Ambassador to the humans
Instead of an expensive "which" every iteration you could just (*gasp*) use a global assignment to a variable which tells you how far along you are.

Code:
w <- c("raptors are smelly and stupid and should be destroyed don't you all agree")
y <- unlist(strsplit(w, " "))
n <- length(y)

#STANDARD TEXT VERSION
pb <- txtProgressBar(min = 0, max = n, style = 3) 
i <- 0
sapply(y, function(x){
        i <<- i + 1
        z <- nchar(x)
        Sys.sleep(.5)
        setTxtProgressBar(pb, i)
        return(z)
    }
)
close(pb)
 

trinker

ggplot2orBust
TIL a bit more about as.formula but am still learning (I may start including formula arguments in some of my custom functions when I get more comfortable with them).

Here's some of what I was playing with [compliments of (LINK)]:
Code:
form1 <- as.formula("hi ~ lo + mid")
form2 <- as.formula("blue ~ red + green")
form2[[3]] <- form1[[3]]
form2

form2[[1]]
form2[[2]]
form2[[3]]
str(form2[[1]])
str(form2[[2]])
str(form2[[3]])
Anyone know of a good function to tear apart the code for to learn more about formulas? (thinking reshape2 or aggregate maybe lm) Right now I'm not sure if formula is turned into a character vector and then used to index the data frame you pass to the function or if they have some cooler property than that. I'm not sure how functions recognize if something is a formula because when you enter it in as an argument (into aggregate for instance) it's not like you've used as.formula to specify I'm feeding this function a formula, so how does aggregate know I've passed it a formula? Is it because I've only passed it argument x instead of x and y? Anyway I'll share if I learn more.
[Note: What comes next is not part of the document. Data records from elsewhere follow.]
-- ==== Sys2Proof/Laws/Draw.lean ====
section
/-! SUPPORT. The sprite-drawing unit: a draw is a sequence of plots, one for each set sprite bit; no two of them meet the
same cell (R167), so what it does to each cell and to VF can be read off the set of cells. -/

namespace Sys2Proof.Machine

/-! ## One plot, and a list of them -/

/-- What drawing changes: VF and the frame buffer. -/
def DrawRel (s t : State) : Prop :=
  t = { s with v := t.v, fb := t.fb } ∧ ∀ j, j ≠ vF → t.getV j = s.getV j

theorem DrawRel.refl (s : State) : DrawRel s s := ⟨rfl, fun _ _ => rfl⟩

theorem DrawRel.trans {r s t : State} (h : DrawRel r s) (g : DrawRel s t) : DrawRel r t := by
  refine ⟨?_, fun j hj => (g.2 j hj).trans (h.2 j hj)⟩
  rw [g.1, h.1]

theorem DrawRel.mem {s t : State} (h : DrawRel s t) : t.mem = s.mem := by rw [h.1]
theorem DrawRel.i {s t : State} (h : DrawRel s t) : t.i = s.i := by rw [h.1]
theorem DrawRel.params {s t : State} (h : DrawRel s t) : t.params = s.params := by rw [h.1]

theorem setV_drawRel (s : State) (b : Byte) : DrawRel s (s.setV vF b) :=
  ⟨rfl, fun _ hj => getV_setV_ne s b hj⟩

theorem plot_drawRel (j : Nat) (s : State) : DrawRel s (plot j s) := by
  unfold plot
  split
  · exact ⟨rfl, fun l hl => getV_setV_ne s 1#8 hl⟩
  · exact ⟨rfl, fun _ _ => rfl⟩

theorem fbRead_plot (j l : Nat) (s : State) (h : j < 2048) :
    (plot j s).fbRead l = if l = j then !s.fbRead l else s.fbRead l := by
  unfold plot
  split
  · rw [fbRead_fbToggle _ _ _ h]; rfl
  · rw [fbRead_fbToggle _ _ _ h]

theorem getV_plot (j : Nat) (s : State) : (plot j s).getV vF = if s.fbRead j then 1#8 else s.getV vF := by
  unfold plot
  split <;> simp_all

/-- Plot the listed cells, in order. -/
def plots (l : List Nat) (s : State) : State := l.foldl (fun t j => plot j t) s

theorem plots_drawRel (l : List Nat) (s : State) : DrawRel s (plots l s) := by
  induction l generalizing s with
  | nil => exact .refl s
  | cons j l ih => exact (plot_drawRel j s).trans (ih (plot j s))

/-- Distinct cells plotted: each is toggled, no other. -/
theorem fbRead_plots (l : List Nat) (s : State) (hn : l.Nodup) (hl : ∀ j ∈ l, j < 2048) (k : Nat) :
    (plots l s).fbRead k = if k ∈ l then !s.fbRead k else s.fbRead k := by
  induction l generalizing s with
  | nil => simp [plots]
  | cons j l ih =>
    rw [List.nodup_cons] at hn
    have := ih (plot j s) hn.2 fun i hi => hl i (by simp [hi])
    rw [show plots (j :: l) s = plots l (plot j s) from rfl, this, fbRead_plot _ _ _ (hl j (by simp))]
    by_cases hk : k = j
    · subst hk; simp [hn.1]
    · simp [hk]

/-- Distinct cells plotted: VF becomes 1 if one of them was on, else it is kept. -/
theorem getV_plots (l : List Nat) (s : State) (hn : l.Nodup) (hl : ∀ j ∈ l, j < 2048) :
    (plots l s).getV vF = if ∃ j ∈ l, s.fbRead j = true then 1#8 else s.getV vF := by
  induction l generalizing s with
  | nil => simp [plots]
  | cons j l ih =>
    rw [List.nodup_cons] at hn
    rw [show plots (j :: l) s = plots l (plot j s) from rfl, ih _ hn.2 fun i hi => hl i (by simp [hi]), getV_plot]
    have hsame : ∀ i ∈ l, (plot j s).fbRead i = s.fbRead i := fun i hi => by
      have hij : i ≠ j := fun e => hn.1 (e ▸ hi)
      rw [fbRead_plot _ _ _ (hl j (by simp)), if_neg hij]
    have hex : (∃ i ∈ l, (plot j s).fbRead i = true) ↔ ∃ i ∈ l, s.fbRead i = true :=
      ⟨fun ⟨i, hi, h⟩ => ⟨i, hi, hsame i hi ▸ h⟩, fun ⟨i, hi, h⟩ => ⟨i, hi, (hsame i hi).symm ▸ h⟩⟩
    by_cases h1 : s.fbRead j = true <;> by_cases h2 : ∃ i ∈ l, s.fbRead i = true <;> simp [h1, h2, hex]

/-! ## A draw as a list of set bits -/

/-- The set bits of a row, as (row, column), left to right. -/
def rowBits (b : Byte) (row : Nat) : List (Nat × Nat) :=
  ([0, 1, 2, 3, 4, 5, 6, 7].filter (spriteBit b)).map fun col => (row, col)

/-- The set bits of rows k .. k + n - 1 of the sprite at base, in the order they are drawn. -/
def spriteBits (m : Memory) (base n k : Nat) : List (Nat × Nat) :=
  (List.range' k n).flatMap fun row => rowBits (m.read (base + row)) row

/-- Draw one set bit. -/
def plotBit (x y : Nibble) (cx cy : Nat) (s : State) (p : Nat × Nat) : State :=
  plot (pixelIndex (coordNow cx x s + p.2) (coordNow cy y s + p.1)) s

theorem plotBits_drawRel (x y : Nibble) (cx cy : Nat) (l : List (Nat × Nat)) (s : State) :
    DrawRel s (l.foldl (plotBit x y cx cy) s) := by
  induction l generalizing s with
  | nil => exact .refl s
  | cons p l ih => exact (plot_drawRel _ s).trans (ih _)

theorem drawRow_eq (x y : Nibble) (cx cy row : Nat) (b : Byte) (s : State) :
    drawRow x y cx cy row b s = (rowBits b row).foldl (plotBit x y cx cy) s := by
  have : ∀ (l : List Nat) (s : State), l.foldl (drawBit x y cx cy row b) s =
      ((l.filter (spriteBit b)).map fun col => (row, col)).foldl (plotBit x y cx cy) s := by
    intro l
    induction l with
    | nil => intro s; rfl
    | cons col l ih =>
      intro s
      by_cases h : spriteBit b col = true
      · simp [h, ih, drawBit, plotBit]
      · simp [h, ih, drawBit]
  exact this _ s

/-- Draw row `row` from the memory as it stands. -/
def drawRowIn (x y : Nibble) (cx cy row : Nat) (s : State) : State :=
  drawRow x y cx cy row (s.mem.read (s.addrAt row)) s

theorem drawRowIn_drawRel (x y : Nibble) (cx cy row : Nat) (s : State) : DrawRel s (drawRowIn x y cx cy row s) := by
  rw [drawRowIn, drawRow_eq]; exact plotBits_drawRel ..

theorem drawRowAt_body (x y : Nibble) (cx cy base : Nat) :
    OffsetBody base (drawRowAt x y cx cy) (drawRowIn x y cx cy) where
  keeps k s h := by rw [(drawRowIn_drawRel x y cx cy k s).i]; exact h
  inRange k s h hk := by simp [drawRowAt, drawRowIn, State.addrAt, h, State.memRead_eq _ _ hk]
  outOfRange k s h hk := by simp [drawRowAt, State.addrAt, h, State.memRead_none _ _ hk]

theorem iterRows_eq (x y : Nibble) (cx cy n k : Nat) (s : State) :
    iterOffsets (drawRowIn x y cx cy) n k s =
      (spriteBits s.mem s.i.toNat n k).foldl (plotBit x y cx cy) s := by
  induction n generalizing k s with
  | zero => rfl
  | succ n ih =>
    have h := drawRowIn_drawRel x y cx cy k s
    rw [iterOffsets, ih, h.mem, h.i]
    simp [spriteBits, List.range'_succ, List.foldl_append, drawRowIn, drawRow_eq, State.addrAt]

/-- Dxyn as a list of set bits: drawn in range, or up to the first row outside the memory and then MemoryBound. -/
theorem execDrw_eq (x y n : Nibble) (s : State) :
    execDrw x y n s = .next (
      let s0 := s.setV vF 0#8
      let bits := fun m => spriteBits s.mem s.i.toNat m 0
      if s.i.toNat + n.toNat ≤ 0x1000 ∨ n.toNat = 0 then
        (bits n.toNat).foldl (plotBit x y (s.getV x).toNat (s.getV y).toNat) s0
      else ((bits (0x1000 - s.i.toNat)).foldl (plotBit x y (s.getV x).toNat (s.getV y).toNat) s0).raiseBound
        (encode (.drw x y n)) (max s.i.toNat 0x1000)) := by
  rw [execDrw, forOffsets_spec (base := s.i.toNat) (drawRowAt_body x y _ _ _) n.toNat (s.setV vF 0#8) rfl]
  simp only [iterRows_eq]
  rfl

/-! ## No two bits meet (R167) -/

/-- Two bits of one sprite that reach the same cell are the same bit. -/
theorem pixelIndex_inj (X Y r₁ r₂ c₁ c₂ : Nat) (hr₁ : r₁ < 15) (hr₂ : r₂ < 15) (hc₁ : c₁ < 8) (hc₂ : c₂ < 8)
    (h : pixelIndex (X + c₁) (Y + r₁) = pixelIndex (X + c₂) (Y + r₂)) : r₁ = r₂ ∧ c₁ = c₂ := by
  unfold pixelIndex at h; omega

theorem pixelIndex_lt (X Y : Nat) : pixelIndex X Y < 2048 := Nat.mod_lt _ (by decide)

theorem mem_spriteBits (m : Memory) (base n k row col : Nat) :
    (row, col) ∈ spriteBits m base n k ↔
      k ≤ row ∧ row < k + n ∧ col < 8 ∧ (m.read (base + row)).getLsbD (7 - col) = true := by
  have h8 : ∀ c, c ∈ [0, 1, 2, 3, 4, 5, 6, 7] ↔ c < 8 := by intro c; simp; omega
  simp only [spriteBits, rowBits, List.mem_flatMap, List.mem_range'_1, List.mem_map, List.mem_filter, h8, spriteBit,
    Prod.mk.injEq]
  constructor
  · rintro ⟨r, ⟨h1, h2⟩, c, ⟨h3, h4⟩, rfl, rfl⟩; exact ⟨h1, h2, h3, h4⟩
  · rintro ⟨h1, h2, h3, h4⟩; exact ⟨row, ⟨h1, h2⟩, col, ⟨h3, h4⟩, rfl, rfl⟩

/-- The bits of a sprite stand in the order of their numbers 8 row + column. -/
theorem spriteBits_ordered (m : Memory) (base n k : Nat) :
    (spriteBits m base n k).Pairwise fun p q => 8 * p.1 + p.2 < 8 * q.1 + q.2 := by
  unfold spriteBits
  rw [List.pairwise_flatMap]
  refine ⟨fun row _ => ?_, ?_⟩
  · have h : ([0, 1, 2, 3, 4, 5, 6, 7] : List Nat).Pairwise (· < ·) := by decide
    exact List.pairwise_map.2 ((h.filter _).imp fun h => by simpa using h)
  · refine (List.pairwise_lt_range' (s := k) (n := n)).imp fun {a b} hab p hp q hq => ?_
    simp only [rowBits, List.mem_map, List.mem_filter] at hp hq
    obtain ⟨c, ⟨hc, _⟩, rfl⟩ := hp
    obtain ⟨d, _, rfl⟩ := hq
    have : c < 8 := by simp at hc; omega
    simp only
    omega

theorem nodup_spriteBits (m : Memory) (base n k : Nat) : (spriteBits m base n k).Nodup :=
  (spriteBits_ordered m base n k).imp fun {p q} h e => by subst e; omega

/-- A sprite's bits before and after one of them. -/
theorem spriteBits_split {m : Memory} {base n k : Nat} {p : Nat × Nat} (h : p ∈ spriteBits m base n k) :
    ∃ l r, spriteBits m base n k = l ++ p :: r ∧
      (∀ q, q ∈ l ↔ q ∈ spriteBits m base n k ∧ 8 * q.1 + q.2 < 8 * p.1 + p.2) ∧
      (∀ q, q ∈ r ↔ q ∈ spriteBits m base n k ∧ 8 * p.1 + p.2 < 8 * q.1 + q.2) := by
  obtain ⟨l, r, e⟩ := List.append_of_mem h
  have ho := spriteBits_ordered m base n k
  rw [e, List.pairwise_append, List.pairwise_cons] at ho
  obtain ⟨_, ⟨hr, _⟩, hl⟩ := ho
  refine ⟨l, r, e, fun q => ?_, fun q => ?_⟩ <;> rw [e] <;> simp only [List.mem_append, List.mem_cons] <;> constructor
  · exact fun hq => ⟨.inl hq, hl q hq p (by simp)⟩
  · rintro ⟨hq | rfl | hq, hlt⟩
    · exact hq
    · omega
    · have := hr q hq; omega
  · exact fun hq => ⟨.inr (.inr hq), hr q hq⟩
  · rintro ⟨hq | rfl | hq, hlt⟩
    · have := hl q hq p (by simp); omega
    · omega
    · exact hq

/-- The cells of a sprite drawn from column cx, row cy. -/
def spriteCells (m : Memory) (base n cx cy : Nat) : List Nat :=
  (spriteBits m base n 0).map fun p => pixelIndex (cx + p.2) (cy + p.1)

theorem mem_spriteCells (s : State) (cx cy n j : Nat) :
    j ∈ spriteCells s.mem s.i.toNat n cx cy ↔ SpriteHits s cx cy n j := by
  simp only [spriteCells, List.mem_map, SpriteHits, Prod.exists, mem_spriteBits, pixelIndex]
  constructor
  · rintro ⟨r, c, ⟨_, h1, h2, h3⟩, h4⟩; exact ⟨r, c, by omega, h2, h3, h4⟩
  · rintro ⟨r, c, h1, h2, h3, h4⟩; exact ⟨r, c, ⟨by omega, by omega, h2, h3⟩, h4⟩

theorem lt_of_mem_spriteCells {m : Memory} {base n cx cy j : Nat} (h : j ∈ spriteCells m base n cx cy) : j < 2048 := by
  obtain ⟨p, _, rfl⟩ := List.mem_map.1 h; exact pixelIndex_lt _ _

theorem nodup_spriteCells (m : Memory) (base n cx cy : Nat) (hn : n ≤ 15) : (spriteCells m base n cx cy).Nodup := by
  refine List.Nodup.map_on ?_ (nodup_spriteBits m base n 0)
  rintro ⟨r₁, c₁⟩ h₁ ⟨r₂, c₂⟩ h₂ h
  rw [mem_spriteBits] at h₁ h₂
  obtain ⟨rfl, rfl⟩ := pixelIndex_inj cx cy r₁ r₂ c₁ c₂ (by omega) (by omega) h₁.2.2.1 h₂.2.2.1 h
  rfl

/-! ## When the coordinates do not change during a draw -/

/-- Latched, or neither register is VF: the draw plots the cells of fixed coordinates. -/
theorem plotBits_fixed (x y : Nibble) (cx cy : Nat) (s : State) (l : List (Nat × Nat))
    (h : s.params.coordRead = .latched ∨ (x ≠ vF ∧ y ≠ vF ∧ (s.getV x).toNat = cx ∧ (s.getV y).toNat = cy)) :
    l.foldl (plotBit x y cx cy) s = plots (l.map fun p => pixelIndex (cx + p.2) (cy + p.1)) s := by
  induction l generalizing s with
  | nil => rfl
  | cons p l ih =>
    have hx : coordNow cx x s = cx := by
      rcases h with h | h
      · simp [coordNow, h]
      · unfold coordNow; split <;> simp_all
    have hy : coordNow cy y s = cy := by
      rcases h with h | h
      · simp [coordNow, h]
      · unfold coordNow; split <;> simp_all
    rw [List.foldl_cons, plotBit, hx, hy, List.map_cons, ih]
    · rfl
    · have hd := plot_drawRel (pixelIndex (cx + p.2) (cy + p.1)) s
      rcases h with h | ⟨h1, h2, h3, h4⟩
      · exact .inl (by rw [hd.params]; exact h)
      · exact .inr ⟨h1, h2, by rw [hd.2 _ h1]; exact h3, by rw [hd.2 _ h2]; exact h4⟩

/-- A live coordinate while VF holds f. -/
theorem coordNow_live {s : State} {x : Nibble} {c f : Nat} (latched : Nat) (hl : s.params.coordRead = .live)
    (hf : (s.getV vF).toNat = f) (hx : c = liveCoord s x f) : coordNow latched x s = c := by
  simp only [coordNow, hl, hx, liveCoord]
  by_cases h : x = vF
  · subst h; simpa using hf
  · simp [h]

/-- A plot leaves live coordinates as they are, for the same value of VF. -/
theorem liveCoord_drawRel {s t : State} (h : DrawRel s t) (x : Nibble) (f : Nat) : liveCoord t x f = liveCoord s x f := by
  unfold liveCoord
  split
  · rfl
  · rw [h.2 _ ‹_›]

/-- Live, VF = 0 and every cell still off: the draw plots the cells of the coordinates with VF read as 0. -/
theorem plotBits_live (x y : Nibble) (lx ly cx cy : Nat) (s : State) (l : List (Nat × Nat))
    (hl : s.params.coordRead = .live) (hf : s.getV vF = 0#8) (hx : cx = liveCoord s x 0) (hy : cy = liveCoord s y 0)
    (hn : (l.map fun p => pixelIndex (cx + p.2) (cy + p.1)).Nodup)
    (hoff : ∀ p ∈ l, s.fbRead (pixelIndex (cx + p.2) (cy + p.1)) = false) :
    l.foldl (plotBit x y lx ly) s = plots (l.map fun p => pixelIndex (cx + p.2) (cy + p.1)) s := by
  induction l generalizing s with
  | nil => rfl
  | cons p l ih =>
    have h0 : (s.getV vF).toNat = 0 := by rw [hf]; rfl
    rw [List.map_cons, List.nodup_cons] at hn
    have hd := plot_drawRel (pixelIndex (cx + p.2) (cy + p.1)) s
    rw [List.foldl_cons, plotBit, coordNow_live lx hl h0 hx, coordNow_live ly hl h0 hy, List.map_cons, ih]
    · rfl
    · rw [hd.params]; exact hl
    · rw [getV_plot, hoff p (by simp)]; simpa using hf
    · rw [liveCoord_drawRel hd]; exact hx
    · rw [liveCoord_drawRel hd]; exact hy
    · exact hn.2
    · intro q hq
      rw [fbRead_plot _ _ _ (pixelIndex_lt _ _), if_neg, hoff q (by simp [hq])]
      exact fun e => hn.1 (e ▸ List.mem_map_of_mem hq)

/-- Live, after a collision: VF stays 1, and the draw plots the cells of the coordinates with VF read as 1. -/
theorem plotBits_live_after (x y : Nibble) (lx ly cx cy : Nat) (s : State) (l : List (Nat × Nat))
    (hl : s.params.coordRead = .live) (hf : s.getV vF = 1#8) (hx : cx = liveCoord s x 1) (hy : cy = liveCoord s y 1) :
    l.foldl (plotBit x y lx ly) s = plots (l.map fun p => pixelIndex (cx + p.2) (cy + p.1)) s ∧
      (l.foldl (plotBit x y lx ly) s).getV vF = 1#8 := by
  induction l generalizing s with
  | nil => exact ⟨rfl, hf⟩
  | cons p l ih =>
    have h1 : (s.getV vF).toNat = 1 := by rw [hf]; rfl
    have hd := plot_drawRel (pixelIndex (cx + p.2) (cy + p.1)) s
    have := ih (plot (pixelIndex (cx + p.2) (cy + p.1)) s) (by rw [hd.params]; exact hl)
      (by rw [getV_plot, hf]; simp) (by rw [liveCoord_drawRel hd]; exact hx) (by rw [liveCoord_drawRel hd]; exact hy)
    rw [List.foldl_cons, plotBit, coordNow_live lx hl h1 hx, coordNow_live ly hl h1 hy]
    exact this

end Sys2Proof.Machine
end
PS I finished paper one of two (rough draft) 3 weeks early) and am working on an easy 8 pager now so I decided to reward myself with fooling around with R a bit.
 

Jake

Cookie Scientist
A couple quick notes:

You don't need to write formulas as character vectors and use as.formula, you can just write them directly like
Code:
form <- y ~ a*b
To start to get an idea about how formula objects are structured, try calling terms() on some different formulas:
Code:
> terms(y ~ a + b)
y ~ a + b
attr(,"variables")
list(y, a, b)
attr(,"factors")
  a b
y 0 0
a 1 0
b 0 1
attr(,"term.labels")
[1] "a" "b"
attr(,"order")
[1] 1 1
attr(,"intercept")
[1] 1
attr(,"response")
[1] 1
attr(,".Environment")
<environment: R_GlobalEnv>
> terms(y ~ a * b)
y ~ a * b
attr(,"variables")
list(y, a, b)
attr(,"factors")
  a b a:b
y 0 0   0
a 1 0   1
b 0 1   1
attr(,"term.labels")
[1] "a"   "b"   "a:b"
attr(,"order")
[1] 1 1 2
attr(,"intercept")
[1] 1
attr(,"response")
[1] 1
attr(,".Environment")
<environment: R_GlobalEnv>
> terms(y ~ (a + b + c)^2 - b:c)
y ~ (a + b + c)^2 - b:c
attr(,"variables")
list(y, a, b, c)
attr(,"factors")
  a b c a:b a:c
y 0 0 0   0   0
a 1 0 0   1   1
b 0 1 0   1   0
c 0 0 1   0   1
attr(,"term.labels")
[1] "a"   "b"   "c"   "a:b" "a:c"
attr(,"order")
[1] 1 1 1 2 2
attr(,"intercept")
[1] 1
attr(,"response")
[1] 1
attr(,".Environment")
<environment: R_GlobalEnv>
Notice in particular the "factors" attribute which contains some pretty useful information.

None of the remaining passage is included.